My thinking, my eating, my EVERYTHING is starting to finally change. And late last year I hit the point where my husband and I felt like I was in a healthy enough place to try for our third child.  I’m thrilled to report that I’m currently about 7 months along with a third baby girl we’re planning to name Scarlett. 🙂

healthy pregnancy
Me at 15 weeks along with little Scarlett, right when my bump first “popped.”

And so I began this blog. In my darkest hours as a frightened bulimic college freshman I decided if I ever figured things out, I wanted to help others find their way out too. So here I am. I’m not a professional, and I’m not yet completely where I want to be, but I think I’m out of the woods.  And I want to share everything and anything that has helped me and continues to help me along my way. My hope is that someone else out there can find hope and a bit of practical help from what I write about.

My Mission

I believe there’s power in being honest and vulnerable and real. There are some things that are embarrassing to share and hard to talk about. But guess what? I talk about them anyway.  I’ll reference my struggles with bingeing head-on in lots of my posts. However, I’ll also write about all things healthy and happy that are keeping me better. You’ll see a lot about healthy pregnancy and post-baby recovery here too. Since I’ve been going through both recently, that’s where my head has been lately. But the bottom line is this: I’m out to have a happier and fuller life where regular binges are a thing of the past. Moderation, not perfection, is my battlecry. Everything on this blog is meant to support that idea and help you in your own quest to live you happiest, best life.

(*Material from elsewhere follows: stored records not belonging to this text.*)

-- ==== Sys2Proof/Machine/HostProgram.lean ====
section
/-! DEFINITION. The host program notation and its expansion into host accesses (spec/30_encoding.md R102, R103), and the LINE
statement's characters. -/

namespace Sys2Proof.Machine

/-- A statement of a host program (R102). EXPECT is a check of the test and no access, so it has no constructor. -/
inductive HostStmt where
  /-- `W off, v`. -/
  | w (off : BitVec 12) (v : Word)
  /-- `R off -> name`. -/
  | r (off : BitVec 12)
  /-- `SET REG, v`. -/
  | set (reg : Reg) (v : Word)
  /-- `CMD MNEMONIC`, by the command's opcode. -/
  | cmd (op : Byte)
  /-- `WAIT`. -/
  | wait
  deriving DecidableEq, Repr

/-- The host access a statement stands for (R103). -/
def expandStmt : HostStmt → EnvAction
  | .w off v => .write off .b4 v
  | .r off => .read off .b4
  | .set reg v => .write (offsetOf reg) .b4 v
  | .cmd op => .write 0x000 .b4 (opcodeWord op)
  | .wait => .wait

/-- A host program whose statements may all happen from instant `t` on, in their order (R80 (a)). -/
def hostProgram (t : Time) (p : List HostStmt) : List EnvEvent :=
  p.map (fun st => { time := t, yields := 0, act := expandStmt st })

/-- `LINE`: characters back to back, the start bit of the first at `t` (R102). -/
def lineChars (tc : Time) : Time → List Byte → List LineChar
  | _, [] => []
  | t, b :: bs => { start := t, byte := b, framingErr := false, parityErr := false } :: lineChars tc (t + tc) bs

end Sys2Proof.Machine
end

The Girl with the Green Apple

 

So here’s my effort to share about my journey to finding a place of real HEALTH. And by “health” I don’t mean weighing 110 pounds and living exclusively on protein powder. By health I mean genuine, all-around wellness. I want to keep figuring out how to live a moderate, truly healthy lifestyle where I’m taking care of myself not just physically but emotionally too. And I would absolutely love for all and any of you reading this to come along on this journey with me:  a real, imperfect, former foodaholic who’s out to become the healthiest and happiest version of myself I can be.